At that time, the ice was around 2 kilometers thick around Ottawa, 4 kilometers thick further north, and thinner further south before petering out around Boston and New York. This immense weight of glacial ice along with the boulders, rocks, and stones dragged along underneath like a very coarse sandpaper wore down everything it passed over including the Gatineau hills. It also razed all fossils younger than the trilobites of 3,050 to 400 million years ago from the Billing’s Shale, the black shale that is under much of Ottawa and clearly visible along parts of the Ottawa River. The ice pushed the Ottawa and St. Laurence river valleys as low as 200 meters (650 feet) below sea level creating the Champlain Sea which reached as far West as Brockville.
It is because this area was under the sea that we have the Pinhey Sand Dunes.

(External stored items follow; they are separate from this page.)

/-- DISARM: STATE reads DISARMING from its acceptance (DEDUCED, log entry 102); a PENDING swap ends; forces clear (R121, R436). -/
def cfgDisarm (d : Dev) : Dev :=
  match d.cfg.state with
  | .arming => armAbandon d
  | _ => setJob (.disarm false) (setCfgState .disarming (swapFails 5 (forcesClear d)))

def cfgDisarmNow (d : Dev) : Dev :=
  match d.cfg.state with
  | .arming => armAbandon d
  | _ => setJob .disarmNow (swapFails 5 (forcesClear d))

/-! ### Commands (R111) -/

def cfgAllowed (cmd : Nat) (s : CfgState) : Bool :=
  match s with
  | .empty | .incomplete => cmd != 2 && cmd != 3 && cmd != 4
  | .loaded => cmd != 3 && cmd != 4
  | .armed => cmd != 2
  | .arming => cmd == 3 || cmd == 4 || decide (5 ≤ cmd) && cmd != 6 && cmd != 7
  | .disarming => cmd == 4 || cmd == 5 || cmd == 8 || cmd == 9
  | .loading => cmd == 5 || cmd == 8 || cmd == 9

/-- Is the command exempt from the BUSY rule? -/
def cfgOverrides (cmd : Nat) (s : CfgState) : Bool :=
  match s with
  | .arming => cmd == 3 || cmd == 4
  | .disarming => cmd == 4
  | _ => false

/-- A CFG_CTRL command that is accepted. -/
def cfgAct (mem : Memory) (cmd : Nat) (d : Dev) : Dev :=
  if cmd = 1 then cfgLoad mem d
  else if cmd = 2 then cfgArm d
  else if cmd = 3 then cfgDisarm d
  else if cmd = 4 then cfgDisarmNow d
  else if cmd = 5 then cfgStore mem d
  else if cmd = 6 then loadStart mem false [.mram] d
  else if cmd = 7 then loadStart mem false qspiSrcs d
  else if cmd = 8 then cfgErase d
  else cfgDraftSync d

/-- A write of CMD in CFG_CTRL. -/
def cfgCmd (mem : Memory) (cmd : Nat) (d : Dev) : Dev :=
  if cmd = 0 ∨ 9 < cmd ∨ rb d SYS_READY SYS_READY_CFG = false then d
  else if d.cfg.job.isSome && !cfgOverrides cmd d.cfg.state then wf CFG_STAT CFG_STAT_REJ_BUSY 1 d
  else if !cfgAllowed cmd d.cfg.state then cfgEnd 0x11 noSection 0 d
  else cfgAct mem cmd d

/-- BOOT_ACTION after a cold reset, by the sampled BOOTSEL (R108). -/
def bootAction (mem : Memory) (d : Dev) : Dev :=
  if d.cfg.bootPending && rb d SYS_READY SYS_READY_CFG && !d.cfg.job.isSome then
    let d1 := modCfg (fun c => { c with bootPending := false }) d
    let b := d.sys.bootsel % 4
    if b = 0 then d1
    else loadStart mem true ((if b = 2 then [] else [ImgSrc.mram]) ++ (if b = 1 then [] else qspiSrcs)) d1
  else d

end Sys2Proof.Machine
end

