-- ==== Sys2Proof/Machine/Tick.lean ====
section
/-! DEFINITION. The tick (R26, R28, R32, R119, R120, R544): its three phase boundaries and what every block does there. In BREEZE
only the blocks that it keeps take part (R506). -/
namespace Sys2Proof.Machine
open Sys2Proof Sys2Proof.Reg

/-! ### Staged registers (R32..R34) -/

/-- The accepted value of a staged register transfers; with a high word goes its low word. -/
def transfer1 (off : Nat) (d : Dev) : Dev :=
  let d1 := wrLive off (rd d off) d
  match lowOf off with
  | some l => wrLive l (rd d l) d1
  | none => d1

def transferAll (d : Dev) : Dev := forEach d.staged transfer1 d

/-! ### The swap (R117..R122) -/

/-- The classes of MASK. -/
def swapClasses (q : SwapReq) : List Nat := allClasses.filter (fun c => q.mask / 2 ^ c % 2 == 1)

/-- Has the SAMPLE-latched position of the swap's master reached AT (R119, R225)? -/
def swapReached (d : Dev) (q : SwapReq) : Bool :=
  chanRuns d q.master && decide (q.pt ≤ (getChan d q.master).pos / 4294967296)

/-- The swap takes place at offset 0 of tick n (R120, R122, R123). -/
def swapNow (n : Nat) (q : SwapReq) (d : Dev) : Dev :=
  let cs := swapClasses q
  let d1 := if cs.contains 0 then gatesKeep (n * tickP d) d else d
  let d2 := setStale cs true (banksSwap cs d1)
  let d3 := if cs.contains 1 then lpeSwapped d1 d2 else d2
  let d4 := lpeBudget d3
  swapEnd true 0 (wr CFG_SWAP_TICK_HI (BitVec.ofNat 32 (n / 4294967296)) (wr CFG_SWAP_TICK_LO (BitVec.ofNat 32 n) d4))

/-- A PENDING swap at offset 0 of tick n. -/
def swapTick (n : Nat) (d : Dev) : Dev :=
  match d.cfg.swap with
  | none => d
  | some q =>
    if q.web then
      if q.timeout ≠ 0 ∧ q.tickA + q.timeout < n then swapEnd false 3 d
      else if q.checked && swapReached d q then swapNow n q d else d
    else if q.checked && decide (q.pt = n) then swapNow n q d
    else if q.pt ≤ n then swapEnd false 2 d
    else d

/-- The checks of a tick-mode swap have not ended before the COMMIT instant of tick AT − 1 (R119). -/
def swapLate (n : Nat) (d : Dev) : Dev :=
  match d.cfg.swap with
  | some q => if !q.web && !q.checked && decide (q.pt ≤ (n + 1 : Nat)) then swapEnd false 2 d else d
  | none => d

/-! ### Offset 0 -/

/-- The number of the next tick to start: after a step or a change of period the first one whose start TB time has not yet reached
(R26, R544). -/
def nextTickNum (d : Dev) : Nat :=
  match d.phase with
  | .none => d.tick
  | _ => d.tick + 1

/-- SAMPLE of the control and data planes in tick n (R28, R119, R120, R243, R262, R291, R299, R345, R362, R371, R448, R498). -/
def samplePlanes (n : Nat) (d : Dev) : Dev :=
  let t := n * tickP d
  let d1 := wpuSample t (fbkSample t d)
  let d2 := swapTick n d1
  let d3 := lpeSample (flkSample (sdLatch t d2))
  acqTick n (t / nsUnits) (stpTick n (twnAlign n d3))

/-- Offset 0 of the next tick; the states of the Celivo streams of this SAMPLE instant (R195) come before those who use them (R222). -/
def sampleStart (d : Dev) : Dev :=
  let n := nextTickNum d
  let d0 := clockRaw (n * tickP d) d
  let d1 := if tbRuns d0 && clocked d0 then wpuSync (n * tickP d / nsUnits) d0 else d0
  let d2 := { d1 with phase := .sample, tick := n }
  let d3 := celSample n d2
  celTick (if clocked d3 then samplePlanes n d3 else d3)

/-! ### Offset 1,250 ns -/

/-- COMPUTE of the present tick (R28, R274, R319, R359); `ecc`: slots whose state shows an uncorrectable error (R342); `corr`: single-bit
errors that the loop engine corrects (R48); `late`: trace units whose records of this tick the data plane cannot write in time (R344). -/
def computeStart (ecc : List Nat) (corr : Nat) (late : List Nat) (d : Dev) : Dev :=
  let d0 := clockTo (d.tick * tickP d + 1250 * nsUnits) d
  let d1 := { d0 with phase := .compute, lpe := { d0.lpe with late := late } }
  if clocked d1 then lpeCompute d1.tick (slotsEcc ecc d1.tick (countEcc corr (mpgCompute (sarLatch d1)))) else d1

/-! ### Offset P − 1,500 ns -/

/-- A loop step of the tick at whose COMMIT instant DISARM_NOW acts does not transfer (R341; DEDUCED, log entry 111). -/
def slotsDrop (d : Dev) : Dev :=
  match d.cfg.job with
  | some .disarmNow => forEach (inclSlots d) (fun s d => if (getSlot d s).out.isSome then setSlot s { getSlot d s with out := none } d else d) d
  | _ => d

/-- The results of the blocks that transfer at the COMMIT instant of tick n. -/
def transferPlanes (n : Nat) (d : Dev) : Dev :=
  let d1 := slotsDrop (wpuCommit (mpgCommit (transferAll d)))
  let d2 := lpeResets (lpeCommit n d1)
  flkStops (scnCommit (stpStops n (pwmCommit n { d2 with staged := [] })))

/-- What follows the changes of function states: bars whose channel has come back, holds of stop requests, outputs (R84, R240, R287,
R300, R365, R447). -/
def afterFns (was d : Dev) : Dev :=
  let d1 := forUpTo 4 (fun c d => if chanRuns d c && !chanRuns was c then barsBack c d else d) d
  let d2 := stpStandstill (mpgAfter d1)
  flkOutputs (pinsBack (tdacCommit (barFlags d2)))

/-- The owner's mirrored writes that transfer at the COMMIT instant of the next tick (R499). -/
def twnWrites (mem : Memory) (n : Nat) (d : Dev) : Dev :=
  let due := d.twn.writes.filter (fun w => !tickAfter w.2.2 ((n + 1) % 4294967296) || w.2.2 == (n + 1) % 4294967296)
  forEach due (fun w d => (regWrite mem .host true true w.1 w.2.1 d).1)
    (modTwn (fun t => { t with writes := t.writes.filter (fun w => !(due.contains w)) }) d)

/-- The COMMIT instant of tick n in the control, data and management planes. -/
def commitPlanes (mem : Memory) (n : Nat) (d : Dev) : Dev :=
  let d1 := transferPlanes n (celStops (swapLate n d))
  let d2 := afterFns d (fnCommit mem n d1)
  schDeadlines (fencesCommit n (n * tickP d + tickP d - 1500 * nsUnits) (twnCommit n d2))

/-- The COMMIT instant of the present tick (R32). -/
def commitInstant (mem : Memory) (d : Dev) : Dev :=
  let n := d.tick
  let d1 := { (clockTo (n * tickP d + tickP d - 1500 * nsUnits) d) with phase := .commit }
  if clocked d1 then
    twnWrites mem n (evrCommit readValue n (twnHello n (celCommit n (commitPlanes mem n d1))))
  else evrCommit readValue n (celCommit n (celStops d1))

/-! ### The boundaries in their order -/

/-- The next phase boundary. -/
def phaseStep (mem : Memory) (d : Dev) : Dev :=
  match d.phase with
  | .sample => computeStart [] 0 [] d
  | .compute => commitInstant mem d
  | _ => sampleStart d

/-- How many boundaries come before the next tick start, COMPUTE start or COMMIT instant, and it: 1 where it is the next one. -/
def stepsTo (p : Phase) (want : Nat) : Nat :=
  let here := match p with | .sample => 0 | .compute => 1 | _ => 2
  (want + 2 - here) % 3 + 1

/-- The next boundary of a kind (0 the tick start, 1 COMPUTE, 2 COMMIT), which is `f`. Boundaries that the sender left out come first,
since each tick has all its phases (R28). -/
def boundaryTo (mem : Memory) (want : Nat) (f : Dev → Dev) (d : Dev) : Dev :=
  if tbRuns d && awake d then
    let e := clockTo 0 d
    f (forUpTo (stepsTo e.phase want - 1) (fun _ d => phaseStep mem d) e)
  else d

end Sys2Proof.Machine
end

When a glacier melts, only the boulders and rocks are visible, while the finer material typically disappears beneath them. However, here, the action of waves and rivers flushed out the sand and deposited it onshore. While much of the sand we typically see and use in everyday life in fish tanks, gardens, or to concrete is sharp sand, the Pinhey Sand Dunes are made up of aeolian sand, or wind-blown sand, that is as round, polished, and as fine as the sand of the Sahara and Gobi deserts.
Such sand is not of use to humans but necessary to several plants and insects like the ghost tiger beetles (Ellipsoptera lepida) which live during the hottest time of the year – July and August – when the larger tiger beetles are not able to survive the heat. Also to the ant lion (Myrmeleon immaculatus) larva that dig cones in the sand beside our paths near the woods in September and wait for small insects to cross over the lip of the cone. The sand slips down the hill as the insect tries to get out but the ant lion larva throws sand up to increase the sand slide and waits at the bottom of the pit with great snapping pincers. In the morning it is delightful to follow the surprisingly long zipper-like trails they make in the sand looking for a better place to find prey. Another is the cutworm moth (Euxoa aurulenta), whose caterpillar which lives in the sand and, as an adult, flies in daylight competing with bees, butterflies, and many species of wasps for nectar.